Thanks any others :?: Some may not be available up here


----------



## little anth (Dec 12, 2007)

any 7'6 rod h or mh should work i like loomis


----------



## Nickk (Dec 12, 2007)

whoops! I forgot the lightbait part. I have a ML Shimano Crucial for light duty baitcasting. I think the Crucial is one of the best bang for the buck rods there are. These guys have them, take a look at the 6'6" M Dropshot rod

https://www.thefishinhole.com/

CRC-D66M
item # 3852198


forgot to mention, they're North of the Maple curtain in Saskatoon.... good?


----------



## jkbirocz (Dec 12, 2007)

I agree on the crucial, I have a spinning 7'2" med ex-fast dropshot rod and I love it. For $140 they are a deal. I also like st. croix a lot. Also look into Kistler. I have a magnesium ts 6'9" med hvy and it is an awesome all around casting rod. They are super light and strong.


----------



## sporty (Dec 13, 2007)

Thanks guys ; they have a 6'8" Crucial up hear . In an X fast series
Is that ok :?: Any other rods that you may suggest ???


----------



## Jim (Dec 13, 2007)

sporty said:


> Thanks guys ; they have a 6'8" Crucial up hear . In an X fast series
> Is that ok :?: Any other rods that you may suggest ???
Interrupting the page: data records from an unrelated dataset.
-- ==== Sys2Proof/Tests/Slice0.lean ====
section
/-! SUPPORT. Tests: the checks of well-formedness refuse ill-formed terms, single steps against figures of the manual, and for each
obligation with hypotheses the states and operands that meet them, clause by clause, at the ends of the ranges. -/

namespace Sys2Proof.Tests

open Sys2Proof Sys2Proof.Machine

set_option linter.unusedVariables false
set_option maxRecDepth 100000

/-! ### Helpers -/

/-- The state a command leaves, where it leaves one. -/
def after : Host.Outcome State Fault Refusal → Option State
  | .next s => some s
  | .fault _ | .refused _ => none

/-- The bytes of the reply a command leaves on the pair. -/
def replyOf (o : Host.Outcome State Fault Refusal) : List Byte :=
  match after o with
  | some s => match s.link.rx with
    | .reply r => r.frame
    | .hunt | .frame => []
  | none => []

/-- The part after power-on. -/
abbrev base : State := State.reset

/-- With other straps. -/
def strapped (l : Levels4) : State := { base with link := { base.link with straps := l, reading := l } }

/-- With a reply on the pair. -/
def sending : State := { base with link := { base.link with rx := .reply (Reply.mk 1 0x01 .accepted base.summary []) } }

/-- With settings locked and their checksum stored. -/
def locked : State := { base with settings := { base.settings with locked := true, checksum := some base.computedChecksum } }

/-- The settings of a state locked, at a position state and a count. -/
def at_ (p : PosState) (c : Int) : State :=
  { locked with tracker := { locked.tracker with position := p, count := c } }

/-- A record without system entries. -/
def bare (st : RecordState) : PassRecord := PassRecord.mk 7 .rightward .onEntry false 0 [] st

/-- A record with the system entry given. -/
def withEntry (e : SystemEntry) (st : RecordState) : PassRecord := { bare st with entries := [e] }

/-- A referenced state at a count with a queue. -/
def queued (rs : List PassRecord) (plan : PlanState) (c : Int) : State :=
  { at_ .referenced c with queue := { base.queue with records := rs, plan := plan } }

/-- A pass in progress, its furthest X given, with a head record. -/
def passing (r : PassRecord) (x : Int) : State :=
  let s := queued [r] .running (16 * x)
  { s with
    engine := { s.engine with pass := some (Pass.mk .rightward 0 x none) }
    tracker := { s.tracker with phase := (if r.state = .finishing then .finishing else .active), stallTimer := some 5, lastAdvance := some 0 } }

/-- Events that fill the queue up to n entries. -/
def filled (s : State) (n : Nat) : State :=
  { s with monitor := { s.monitor with events := List.replicate n (EventEntry.mk 0 (.passMark 0)) } }

/-- With a feeder record. -/
def fed (s : State) (f : Nat) (v : Feeder) : State :=
  { s with feeders := { s.feeders with table := s.feeders.table.setIfInBounds f v } }

/-- With a latch record. -/
def latched (s : State) (i : Nat) (l : LatchState) : State :=
  { s with feeders := { s.feeders with latches := s.feeders.latches.setIfInBounds i (Latch.mk l 2) } }

/-- With a line. -/
def lined (s : State) (id : Nat) (l : Line) : State := { s with store := s.store.setIfInBounds id l }

/-- With a head record of feeder f's head. -/
def headed (s : State) (f : Nat) (h : HeadRecord) : State :=
  { s with yarn := { s.yarn with heads := s.yarn.heads.setIfInBounds f h } }

/-- With a sweep. -/
def swept (s : State) (w : Sweep) : State := { s with yarn := { s.yarn with sweep := some w } }

/-! ### Well-formedness -/

theorem test_illFormed_unknownKind :
    (Instr.unknownKind 0x01).wellFormed = false ∧ (Instr.unknownKind 0x20).wellFormed = false
    ∧ (Instr.unknownKind 0x80).wellFormed = false ∧ (Instr.unknownKind 0x21).wellFormed = true
    ∧ (Instr.unknownKind 0x00).wellFormed = true := by decide

theorem test_illFormed_broadcastRefused :
    (Instr.broadcastRefused 0x0E).wellFormed = false ∧ (Instr.broadcastRefused 0x1A).wellFormed = false
    ∧ (Instr.broadcastRefused 0x80).wellFormed = false ∧ (Instr.broadcastRefused 0x7F).wellFormed = true := by decide

theorem test_illFormed_body :
    (Instr.writeLine (List.replicate 241 0)).wellFormed = false ∧ (Instr.writeLine (List.replicate 240 0)).wellFormed = true
    ∧ (Instr.halt .broadcast (List.replicate 241 0)).wellFormed = false := by decide

theorem test_illFormed_refused :
    exec (.unknownKind 0x05) base = .refused (.illFormed "UNKNOWN_KIND")
    ∧ exec (.broadcastRefused 0x0F) base = .refused (.illFormed "BROADCAST_REFUSED") := ⟨rfl, rfl⟩

/-! ### Figures of the manual -/

/-- R170: the check of the nine digits. -/
theorem test_crc : crc16 [0x31, 0x32, 0x33, 0x34, 0x35, 0x36, 0x37, 0x38, 0x39] = 0x29B1#16 := by decide

/-- Section 3.6 with the defaults. -/
theorem test_geometry :
    base.fieldLow = -16 ∧ base.fieldHigh = 527 ∧ base.entryPoint .rightward = -109 ∧ base.entryPoint .leftward = 620 := by
  decide

/-- R171, R185: IDENTIFY as it stands on the pair: address 1, kind A0h, twelve body bytes. -/
theorem test_identify_frame :
    (replyOf (exec (.identify []) base)).take 16
      = [0xA7, 0x01, 0xA0, 0x0C, 0x00, 0x00, 0x00, 0x00, 0x00, 0x00, 0x00, 0x6B, 0x1E, 0x9C, 0x01, 0x03] := by
  decide

/-- Section 10.1: HOME before the lock is refused with NOT_LOCKED, and LOCK_SETTINGS then passes. -/
theorem test_home_notLocked :
    after (exec (.home []) base) = some (base.sendReply 0x02 (refuse .notLocked))
    ∧ after (exec (.lockSettings []) base)
      = some (locked.sendReply 0x1D (accept (bytesOf 2 base.computedChecksum.toNat))) := by
  decide

/-- Section 10.1: the home mark edge loads −256, at X = −16, and logs HOMED. -/
theorem test_home_mark :
    (after (exec .homeMarkEdge (at_ .seeking 0))).map (fun s => (s.tracker.count, s.carriageX, s.monitor.events, s.readyLine))
      = some (-256, -16, [EventEntry.mk 0 (.homed (-256) (-16))], true) := by decide

/-- R1: the four steps of the sequence that counts up. -/
theorem test_count_up :
    ((exec (.countTransition .a) base |> after).bind fun s => (exec (.countTransition .b) s |> after)).map
      (fun s => (s.tracker.count, s.tracker.encA, s.tracker.encB)) = some (2, true, true) := by decide

/-- R1: the same line against the sequence counts down. -/
theorem test_count_down :
    (after (exec (.countTransition .b) base)).map (fun s => s.tracker.count) = some (-1) := by decide

/-- Section 10.1: the step to X = −109 of a RUNNING plan with an armed head starts the pass. -/
theorem test_entry_crossing :
    (after (exec (.countTransition .a) (queued [bare (.armed none)] .running (-1745)))).map
      (fun s => (s.carriageX, s.queue.records.map PassRecord.state, s.engine.pass, s.monitor.events))
      = some (-109, [.active], some (Pass.mk .rightward 0 (-109) none), [EventEntry.mk 0 (.passStarted 7 .rightward)]) := by
  decide

/-- Section 10.1: the exit step to X = 618 completes the pass where no latch is outstanding. -/
theorem test_exit_step :
    (after (exec (.countTransition .a)
        (let s := passing (bare .active) 617
        { s with tracker := { s.tracker with count := 9887, clock := 100 } }))).map
      (fun s => (s.carriageX, s.queue.records, s.engine.pass, s.engine.passCounter, s.monitor.events))
      = some (618, [], none, 1, [EventEntry.mk 0 (.passEnded 7 1)]) := by decide

/-- Section 10.1: WRITE_LINE of eight codes leaves cursor and extent 8, and the census of SEAL_LINE is MISS, TUCK, KNIT. -/
theorem test_line_store :
    (after (exec (.writeLine [0, 0, 0, 8, 0, 0x9A, 0x1A])
        (lined base 0 (.opened (LineData.mk (List.replicate 8 .miss) 0 0))))).map (fun s => s.line 0)
      = some (.opened (LineData.mk [.knit, .knit, .tuck, .knit, .knit, .knit, .tuck, .miss] 8 8))
    ∧ (after (exec (.sealLine [0])
        (lined base 0 (.opened (LineData.mk [.knit, .knit, .tuck, .knit, .knit, .knit, .tuck, .miss] 8 8))))).map
        (fun s => s.line 0)
      = some (.sealed (LineData.mk [.knit, .knit, .tuck, .knit, .knit, .knit, .tuck, .miss] 8 8) [.miss, .tuck, .knit] 0) := by
  decide

/-- Section 10.1: QUEUE_PASS of a rightward record: system 1 in KNIT mode, a front channel on line 0, TAKE(0), RELEASE(0, 520). -/
theorem test_queuePass :
    (after (exec (.queuePass [1, 0, 0, 0, 1, 1, 0, 0x09, 0, 0, 0, 0, 0, 0, 0, 0, 0x00, 0, 0, 0x80, 0x08, 0x02])
        (let s := fed (lined (at_ .referenced (-1792)) 0 (.sealed (LineData.mk [.knit] 1 1) [.knit] 0)) 0 (.parked 0 (-10))
        { s with queue := { s.queue with proj := s.feeders.project } }))).map
      (fun s => (s.queue.records.map PassRecord.entries, s.queue.proj.feeder 0, (s.line 0).refs))
      = some ([[SystemEntry.mk 1 .knit (some (Channel.mk 0 0 512 0 .tile .miss)) none
          [MarkedAction.mk (.take 0) .notReached, MarkedAction.mk (.release 0 520) .notReached]]], .parked 0 520, 1) := by decide

/-- Section 10.1: the step to X = 20 brings latch point −10 onto the take. -/
theorem test_take_drive :
    (after (exec (.countTransition .a)
        (let e := SystemEntry.mk 1 .knit none none [MarkedAction.mk (.take 0) .notReached]
        let s := fed (passing (withEntry e .active) 19) 0 (.parked 0 (-10))
        { s with tracker := { s.tracker with count := 319, clock := 100 , encA := true, encB := false} }))).map
      (fun s => (s.tracker.count, s.latch 1, s.feeder 0)) = some (318, Latch.mk .opened 0, .parked 0 (-10))
    ∧ (after (exec (.countTransition .b)
        (let e := SystemEntry.mk 1 .knit none none [MarkedAction.mk (.take 0) .notReached]
        let s := fed (passing (withEntry e .active) 19) 0 (.parked 0 (-10))
        { s with tracker := { s.tracker with count := 319, clock := 100 , encA := true, encB := false} }))).map
      (fun s => (s.carriageX, s.latch 1, s.feeder 0)) = some (20, Latch.mk (.closing 0 (-10)) 4, .taking 0 1) := by
  decide

/-- Section 10.1: the sense rises, and the take is confirmed. -/
theorem test_take_confirmed :
    (after (exec (.coupleSenseEdge 1 true)
        (latched (fed (passing (bare .active) 21) 0 (.taking 0 1)) 1 (.closing 0 (-10))))).map
      (fun s => (s.latch 1, s.feeder 0, s.monitor.events))
      = some (Latch.mk (.closed 0) 0, .coupled 0 1, [EventEntry.mk 0 (.feederTaken 0 1 (-10))]) := by decide

/-- Section 10.4: the second step of a retreat raises REVERSAL and aborts the pass. -/
theorem test_reversal :
    (after (exec (.countTransition .b)
        (let s := passing (bare .active) 271
        { s with tracker := { s.tracker with count := 4320 } }))).map
      (fun s => (s.carriageX, s.engine.pass, s.queue.plan, s.stopLine, s.monitor.events.map EventEntry.event))
      = some (269, none, .held, true, [.condition (.reversal 2 269), .passAborted 7 .reversal none, .queueFlushed 1 .abort]) := by
  decide

/-- Section 10.5: the third high poll of a spike snags, and the third calm one after two high ones is a knot. -/
theorem test_spike :
    (after (exec (.pollEnd (.good 3 900))
        (swept (headed (fed base 3 (.coupled 0 3)) 3 { HeadRecord.initial with spike := .rising 2 })
          (Sweep.mk (some (.poll 3 false false)) [])))).map
      (fun s => ((s.head 3).spike, s.monitor.events.map EventEntry.event, s.stopLine))
      = some (.snagged, [.condition (.yarnSnag 4 900)], true)
    ∧ (after (exec (.pollEnd (.good 3 390))
        (swept (headed (fed base 3 (.coupled 0 3)) 3 { HeadRecord.initial with spike := .settling 2 })
          (Sweep.mk (some (.poll 3 false false)) [])))).map
      (fun s => ((s.head 3).spike, s.monitor.events.map EventEntry.event, s.stopLine))
      = some (.calm, [.condition (.yarnKnot 4)], false) := by decide

/-- R8: a seek that times out leaves no needle period of an earlier pass. -/
theorem test_seek_expiry :
    (after (exec .seekTimerExpiry (let s := at_ .seeking 40
        s.setTracker { s.tracker with lastPeriod := some 30, lastDir := .leftward }))).map
      (fun s => (s.tracker.position, s.tracker.count, s.tracker.lastDir, s.tracker.lastPeriod, s.latched .homeTimeout))
      = some (.unreferenced, 40, .leftward, none, true) := by decide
That is an awesome rod! I have that same rod for spinning. But For pitching into the thick stuff it wont do.


----------



## BassAddict (Dec 13, 2007)

I have no Input on this thread but its an intresting read, I guess i should really venture out of my 6'6" rod size comfort zone and see what 7' footers plus have to offer


----------



## sporty (Dec 13, 2007)

The closest thing arould here offering light action is a Loomis IMX CR 721 3/16 - 1/2 weight . However it is only available in a light series.
I don't think it is strong enough getting pike etc. out of the weeds.?????


----------



## little anth (Dec 13, 2007)

i dont think so


----------



## SMDave (Dec 13, 2007)

sporty said:


> The closest thing arould here offering light action is a Loomis IMX CR 721 3/16 - 1/2 weight . However it is only available in a light series.
> I don't think it is strong enough getting pike etc. out of the weeds.?????


How big are the pike? You'd be surprised what I've reeled in with light rods


----------



## sporty (Dec 13, 2007)

Confusing :? :? :? Pikes here max out at 12 lbs , but are very rare.
eyes up to 4-5 lbs if your lucky.


----------



## Captain Ahab (Dec 13, 2007)

No way would that rod handle a nasty Esox in the weeds - but it would be fun to try. I do not think it would be right for the pike lures and such that well either. You are probably better off with a slightly heavier rod, especially if you need to haul fish through the weeds.


----------